Friese: Das Kameel war damals noch nicht bekannt, bekannter war die Aida neben uns. Die gibt’s noch immer, aber wir haben sie inzwischen überholt. Ich bin damals in kein Lokal gegangen, in dem ich einen Gast getroffen hätte …

STANDARD: Aber ins Café Alt Wien?

Friese: Ja, dort zum Beispiel waren wir versteckt, haben Billard gespielt.

Helmut "Quasi" Qualtinger war Stammgast im Kameel – hier liest er seine Zeitung aber im Café Alt Wien.
Foto: Didi Sattmann/Imagno/picturedesk.com

STANDARD: Und dort den Qualtinger getroffen?

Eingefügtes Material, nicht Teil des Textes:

-- ==== Sys2Proof/Machine/Dispatch.lean ====
section
/-! DEFINITION. One arm per command: a direct call of its meaning. -/

namespace Sys2Proof.Machine
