/-- R447-R451, R461: CORE_LOAD, CORE_STORE and WRITE_BUFFER_DRAIN. Where a clause meets a point that the spec leaves open,
it follows the model's choice, named in the assumption log (rows 13, 99 and 115). -/
def Obligations.CoreLoadsStoresAndTheWriteBuffer : Prop :=
  (∀ (s : State) (c : Fin 2) (a : BitVec 32) (f : Bool) (z : Fin 4) (d : BitVec 64),
    s.boot.aux = false ∨ (s.mcore c.val).halted = true →
    exec (.coreLoad c a f) s = .next s ∧ exec (.coreStore c a z d) s = .next s) ∧
  (∀ (s : State) (c : Fin 2) (a : BitVec 32) (f : Bool), s.coreRuns c.val = true →
    regionOf a.toNat = none ∨ (f = true ∧ 0x10300000 ≤ a.toNat) ∨
      (f = false ∧ regionOf a.toNat = some .window ∧ a.toNat % 4 ≠ 0) →
    exec (.coreLoad c a f) s = .next (s.withOut (.accessFault c.val :: s.out))) ∧
  (∀ (s : State) (c : Fin 2) (a : BitVec 32) (z : Fin 4) (d : BitVec 64), s.coreRuns c.val = true →
    regionOf a.toNat ∈ [none, some .rom, some .discard, some .log] ∨
      (regionOf a.toNat = some .window ∧ (z ≠ 2 ∨ a.toNat % 4 ≠ 0)) →
    exec (.coreStore c a z d) s = .next (s.withOut (.accessFault c.val :: s.out))) ∧
  (∀ (s : State) (c : Fin 2) (a : BitVec 32) (z : Fin 4) (d : BitVec 64), s.coreRuns c.val = true →
    0x20000000 ≤ a.toNat → a.toNat < 0x20004000 → Completes (.coreStore c a z d) s (fun t =>
      t.ret = { s.ret with result := 3, refused := min 0xFFFF (s.ret.refused + 1) } ∧
      t.out = .accessFault c.val :: s.out ∧ t.core = s.core)) ∧
  (∀ (s : State) (c : Fin 2) (a : BitVec 32) (f : Bool), s.coreRuns c.val = true →
    a.toNat < 0x10000 ∨ (0x10000000 ≤ a.toNat ∧ a.toNat < 0x10300000) →
    let sel := if f then CacheSel.instr else .data
    let k := (s.mcore c.val).cache sel
    let a8 := a.toNat / 8 * 8
    let buf := if f then [] else (s.mcore c.val).wbuf
    let line := overlay buf (64 * (a8 / 64)) (s.memBytes (64 * (a8 / 64)) 64)
    let said := fun (d : List Byte) => Msg.loadData c.val (BitVec.ofNat 64 (ofBytes d)) :: s.out
    (k.en = false → exec (.coreLoad c a f) s = .next (s.withOut (said (overlay buf a8 (s.memBytes a8 8))))) ∧
    (k.en = true → k.undefined (cacheSet (a8 / 64)) = true → exec (.coreLoad c a f) s =
      .next ((s.withOut (said ((upTo 8).map (fun i => Config.staleByte (s.free + i))))).withFree (s.free + 8))) ∧
    (k.en = true → k.undefined (cacheSet (a8 / 64)) = false → ∀ d, k.find (a8 / 64) = some d →
      Completes (.coreLoad c a f) s (fun t => t.out = said ((d.drop (a8 % 64)).take 8) ∧
        ((t.mcore c.val).cache sel).find (a8 / 64) = some d)) ∧
    (k.en = true → k.undefined (cacheSet (a8 / 64)) = false → k.find (a8 / 64) = none →
      Completes (.coreLoad c a f) s (fun t => t.out = said ((line.drop (a8 % 64)).take 8) ∧
        ((t.mcore c.val).cache sel).find (a8 / 64) = some line))) ∧
  (∀ (s : State) (c : Fin 2) (a : BitVec 32), s.coreRuns c.val = true →
    (0x10300000 ≤ a.toNat ∧ a.toNat < 0x10800000) ∨ (0x20000000 ≤ a.toNat ∧ a.toNat < 0x20040000) →
    exec (.coreLoad c a false) s = .next (s.withOut (.loadData c.val (BitVec.ofNat 64 (ofBytes
      (overlay (s.mcore c.val).wbuf (a.toNat / 8 * 8) (s.memBytes (a.toNat / 8 * 8) 8)))) :: s.out))) ∧
  (∀ (s : State) (c : Fin 2) (a : BitVec 32), s.coreRuns c.val = true → regionOf a.toNat = some .window →
    a.toNat % 4 = 0 → exec (.coreLoad c a false) s =
      .next (((drainAll 8 c s).access { m := .core c, off := a.toNat - 0x40000000, wr := none }).goOn)) ∧
  (∀ (s : State) (c : Fin 2) (a : BitVec 32) (z : Fin 4) (d : BitVec 64), s.coreRuns c.val = true →
    storeAllowed a.toNat (2 ^ z.val) = 1 →
    let u := if (s.mcore c.val).wbuf.length < 8 then s else (s.drainOne c).goOn
    let w : BufWrite := { addr := a.toNat, data := toBytes (2 ^ z.val) d.toNat }
    ((u.mcore c.val).wbuf.length < 8 → Completes (.coreStore c a z d) s (fun t =>
      (t.mcore c.val).wbuf = (u.mcore c.val).wbuf ++ [w] ∧
      (t.mcore c.val).dc = (if regionOf a.toNat = some .image then
        (u.mcore c.val).dc.store a.toNat w.data (u.mcore c.val).use else (u.mcore c.val).dc) ∧
      t.core.sram = u.core.sram ∧ t.mcore (1 - c.val) = u.mcore (1 - c.val))) ∧
    (8 ≤ (u.mcore c.val).wbuf.length → Completes (.coreStore c a z d) s (fun t =>
      (t.mcore c.val).stall = some w ∧ (t.mcore c.val).wbuf = (u.mcore c.val).wbuf ∧ t.coreRuns c.val = false))) ∧
  (∀ (s : State) (c : Fin 2), s.boot.aux = true → exec (.writeBufferDrain c) s = .next (s.drainOne c).goOn) ∧
  (∀ (s : State) (c : Fin 2) (w : BufWrite) (r : List BufWrite) (b : Nat), (s.mcore c.val).wbuf = w :: r →
    regionOf w.addr = some .image ∨ regionOf w.addr = some .shared →
    ((s.drainOne c).mcore c.val).wbuf = r ++ (s.mcore c.val).stall.toList ∧ ((s.drainOne c).mcore c.val).stall = none ∧
    look 0 (s.drainOne c).core.sram b = if w.addr ≤ b ∧ b < w.addr + w.data.length then w.data.getD (b - w.addr) 0
      else look 0 s.core.sram b) ∧
  (∀ (s : State) (c : Fin 2) (w : BufWrite) (r : List BufWrite), (s.mcore c.val).wbuf = w :: r →
    (regionOf w.addr = some .window ∧ s.inAccess (.core c) = true) ∨
      (regionOf w.addr = some .retained ∧ s.waiting (.core c) = true) → s.drainOne c = s)

/-- R464-R466, R484, R571: SENSOR_SAMPLE, DIE_OVERTEMP, ENERGY_LEDGER_TICK and LANE_MARGIN_SCAN. Where a clause meets a
point that the spec leaves open, it follows the model's choice, named in the assumption log (rows 1, 73, 96 and 116). -/
def Obligations.SensorsEnergyAndMargins : Prop :=
  (∀ (s : State) (r : SensorSample), s.boot.aux = true → Completes (.sensorSample r) s (fun t =>
    let p := r.vin.toNat * r.iin.toNat
    t.now = s.instant (s.mgmt.sampleAt + ms 1) ∧ t.mgmt.sampleAt = t.now ∧ t.mgmt.sampled = true ∧
    (s.hsc.linkLost = true → t.mgmt.vin = s.mgmt.vin ∧ t.mgmt.iin = s.mgmt.iin ∧ t.mgmt.ein = s.mgmt.ein) ∧
    (s.hsc.linkLost = false → t.mgmt.vin = r.vin ∧ t.mgmt.iin = r.iin ∧
      (p < 65536 * 40000 → t.mgmt.pin.toNat = p / 40000) ∧
      t.mgmt.ein = (s.mgmt.ein + p * 625 / 1000000) % 2 ^ 64 ∧
      t.mgmt.interval = s.mgmt.interval + p * 625 / 1000000) ∧
    t.mgmt.die = r.die.foldl (fun m e => if s.sensorOn e.1 then put 0 m e.1 e.2 else m) s.mgmt.die ∧
    t.mgmt.railV = r.railV.foldl (fun m e => if e.1 < 7 then put 0 m e.1 e.2 else m) s.mgmt.railV ∧
    t.mgmt.railI = r.railI.foldl (fun m e =>
      if e.1 < 7 then put 0 m e.1 (if s.railAddr e.1 = 0 then 0 else e.2) else m) s.mgmt.railI)) ∧
  (∀ (s : State) (n : Nat) (x : BitVec 16), let w : Int := 4 * s.cfg sensPage 0x98 0 8
    look 0 (s.readDie n x).mgmt.die n = x ∧
    (w ≤ x.toInt → (s.readDie n x).mgmt.hot.contains n = true) ∧
    (x.toInt ≤ w - 12 → (s.readDie n x).mgmt.hot.contains n = false) ∧
    (w - 12 < x.toInt → x.toInt < w → (s.readDie n x).mgmt.hot.contains n = s.mgmt.hot.contains n) ∧
    (w ≤ x.toInt → s.mgmt.hot.contains n = false → s.boot.st ≠ 0 →
      (s.readDie n x).evt.pend.getLsbD 47 = true) ∧
    (s.mgmt.hot.contains n = true → (s.readDie n x).evt = s.evt)) ∧
  (∀ (s : State) (n : Fin 24), s.boot.aux = true → n.val ≠ 23 → s.sensorOn n.val = true →
    exec (.dieOvertemp n) s = .next ((s.reach (s.now + ms 1)).faultP (chipletPage (sensorSlot n.val)) 5 0)) ∧
  (∀ (s : State), exec (.dieOvertemp 23) s = .next s) ∧
  (∀ (s : State) (n : Nat), s.boot.aux = true → s.mgmt.sampled = true → n < 64 →
    let base := min s.mgmt.interval (s.cfg sensPage 0x308 0 32)
    let rest := s.mgmt.interval - base
    let act := fun (k : Nat) => s.ledgW 0 * look 0 s.mgmt.actRd k + s.ledgW 1 * look 0 s.mgmt.actWr k +
      s.ledgW 2 * look 0 s.mgmt.actDm k + s.ledgW 3 * look 0 s.mgmt.actCmp k
    let a := ((upTo 64).map act).sum
    let share := fun (k : Nat) => if a = 0 then 0 else rest * act k / a
    Completes .energyLedgerTick s (fun t =>
      look 0 t.mgmt.ledger n = (look 0 s.mgmt.ledger n + share n) % 2 ^ 64 ∧
      t.mgmt.unassigned = (s.mgmt.unassigned + base + (rest - ((upTo 64).map share).sum)) % 2 ^ 64 ∧
      ((upTo 64).map share).sum ≤ rest ∧
      t.mgmt.interval = 0 ∧ t.mgmt.sampled = false ∧ t.mgmt.actRd = [] ∧ t.mgmt.actWr = [] ∧ t.mgmt.actDm = [] ∧
      t.mgmt.actCmp = [])) ∧
  (∀ (s : State), s.mgmt.sampled = false → exec .energyLedgerTick s = .next s) ∧
  (∀ (s : State) (g : Fin 4) (lane : Fin 16) (tl tr : BitVec 6) (vu vd : BitVec 7),
    let l := s.linkOfLane g.val lane.val
    let old := look 0 (s.grp g.val).lmrg lane.val
    s.cfgBit sensPage 0x310 0 = true → s.present l = true → (s.link l).st = .l0 ∨ (s.link l).st = .l0p →
    Completes (.laneMarginScan g lane tl tr vu vd) s (fun t =>
      t.now = (match look? (s.grp g.val).scanAt lane.val with
        | some t0 => s.instant (t0 + sec (3600 * max 1 (s.cfg sensPage 0x310 1 8)))
        | none => s.now) ∧
      look 0 (t.grp g.val).lmrg lane.val = (if (s.grp g.val).margining.contains lane.val then old ||| 0x4000000
        else wordOf [(0, tl.toNat), (6, tr.toNat), (12, vu.toNat), (19, vd.toNat), (27, 1)]) ∧
      ((s.grp g.val).margining.contains lane.val = false → s.boot.st ≠ 0 →
        (tl.toNat < s.cfg sensPage 0x310 9 6 ∨ vd.toNat < s.cfg sensPage 0x310 15 7) →
        t.evt.pend.getLsbD 48 = true)))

Friese: Der Qualtinger war sehr viel bei uns, dort vorn an dem kleinen Tischerl ist er gesessen. bei harten Getränken, Wodka und so. Aber damals geschah das alles noch nicht so öffentlich wie heute, da hat niemand über die Gäste geredet.

STANDARD: Das ist jetzt anders. Dass der mittlerweile suspendierte Justiz-Sektionschef Christian Pilnacek oft da war, weiß fast jeder.

Friese: Ja, er kommt nach alldem nicht mehr. Aber jeder Kellner hier wird Ihnen sagen, dass er, auch als ihn noch keiner gekannt hat, immer höflich war, jeden Kellner beim Namen gekannt und freundlich begrüßt hat. Schauen Sie, ich kann mich doch nicht drauf einlassen, wo meine Gäste politisch stehen, das Wichtigste ist doch, dass alle miteinander reden. Unlängst hat mir der frühere Bezirksvorsteher des Ersten Bezirks, Richard Schmitz (ÖVP, Anm.), erzählt, dass er hier bei einem Glasl Wein mit Bürgermeister Helmut Zilk (SPÖ, Anm.) die Kurzparkzone per Handschlag abgemacht hat. Die Politiker aller Couleurs reden hier miteinander, ist auch gut so, die spielen alle im selben Zirkus.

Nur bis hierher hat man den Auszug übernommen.